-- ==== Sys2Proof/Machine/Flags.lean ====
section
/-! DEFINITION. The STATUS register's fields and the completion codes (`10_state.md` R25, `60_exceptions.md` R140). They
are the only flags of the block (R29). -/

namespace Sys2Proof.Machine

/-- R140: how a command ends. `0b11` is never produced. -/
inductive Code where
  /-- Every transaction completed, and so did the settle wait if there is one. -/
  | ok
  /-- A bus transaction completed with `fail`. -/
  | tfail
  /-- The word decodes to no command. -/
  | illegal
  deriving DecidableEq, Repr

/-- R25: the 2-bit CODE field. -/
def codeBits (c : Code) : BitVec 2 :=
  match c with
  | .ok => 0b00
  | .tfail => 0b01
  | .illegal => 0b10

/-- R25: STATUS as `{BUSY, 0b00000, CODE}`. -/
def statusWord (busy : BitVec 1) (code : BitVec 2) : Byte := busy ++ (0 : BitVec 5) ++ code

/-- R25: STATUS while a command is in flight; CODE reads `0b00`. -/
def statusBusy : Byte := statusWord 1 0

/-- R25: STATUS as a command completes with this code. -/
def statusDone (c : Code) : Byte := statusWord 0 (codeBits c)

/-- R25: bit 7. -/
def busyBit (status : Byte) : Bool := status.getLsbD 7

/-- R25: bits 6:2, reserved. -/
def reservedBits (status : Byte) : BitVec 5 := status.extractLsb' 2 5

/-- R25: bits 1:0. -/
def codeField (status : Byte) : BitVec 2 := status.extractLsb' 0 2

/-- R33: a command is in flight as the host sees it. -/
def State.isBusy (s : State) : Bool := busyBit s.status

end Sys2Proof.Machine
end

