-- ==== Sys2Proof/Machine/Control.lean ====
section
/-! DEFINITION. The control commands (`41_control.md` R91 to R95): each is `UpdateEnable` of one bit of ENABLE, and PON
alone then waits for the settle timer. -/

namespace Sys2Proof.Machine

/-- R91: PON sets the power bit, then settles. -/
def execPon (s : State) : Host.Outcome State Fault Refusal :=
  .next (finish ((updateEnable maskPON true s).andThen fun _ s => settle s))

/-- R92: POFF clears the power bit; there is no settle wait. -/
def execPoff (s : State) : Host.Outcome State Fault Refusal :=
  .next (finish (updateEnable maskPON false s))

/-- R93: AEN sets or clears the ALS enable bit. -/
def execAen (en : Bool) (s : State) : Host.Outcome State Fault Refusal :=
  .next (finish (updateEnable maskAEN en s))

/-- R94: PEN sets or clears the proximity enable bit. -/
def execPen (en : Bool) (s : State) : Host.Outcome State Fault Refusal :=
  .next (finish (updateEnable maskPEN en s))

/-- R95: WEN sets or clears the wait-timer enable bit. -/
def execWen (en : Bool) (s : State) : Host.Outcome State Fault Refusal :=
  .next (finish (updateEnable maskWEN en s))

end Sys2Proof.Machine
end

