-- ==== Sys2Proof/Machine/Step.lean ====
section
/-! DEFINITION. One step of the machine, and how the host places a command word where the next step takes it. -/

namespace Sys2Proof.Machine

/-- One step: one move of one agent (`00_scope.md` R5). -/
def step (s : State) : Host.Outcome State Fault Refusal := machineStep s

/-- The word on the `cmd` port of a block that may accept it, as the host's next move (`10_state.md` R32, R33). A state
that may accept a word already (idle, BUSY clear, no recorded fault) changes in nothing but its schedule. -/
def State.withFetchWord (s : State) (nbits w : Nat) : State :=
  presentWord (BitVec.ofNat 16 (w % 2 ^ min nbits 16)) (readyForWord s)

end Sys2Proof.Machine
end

-------------------------

▶ _EXERCISE DIRECTIONS_
Search the data above for the string "block" and copy each line that has it.

▶ _OUTPUT FOR THIS EXERCISE_
are the only flags of the block (R29). -/
/-- The word on the `cmd` port of a block that may accept it, as the host's next move (`10_state.md` R32, R33). A state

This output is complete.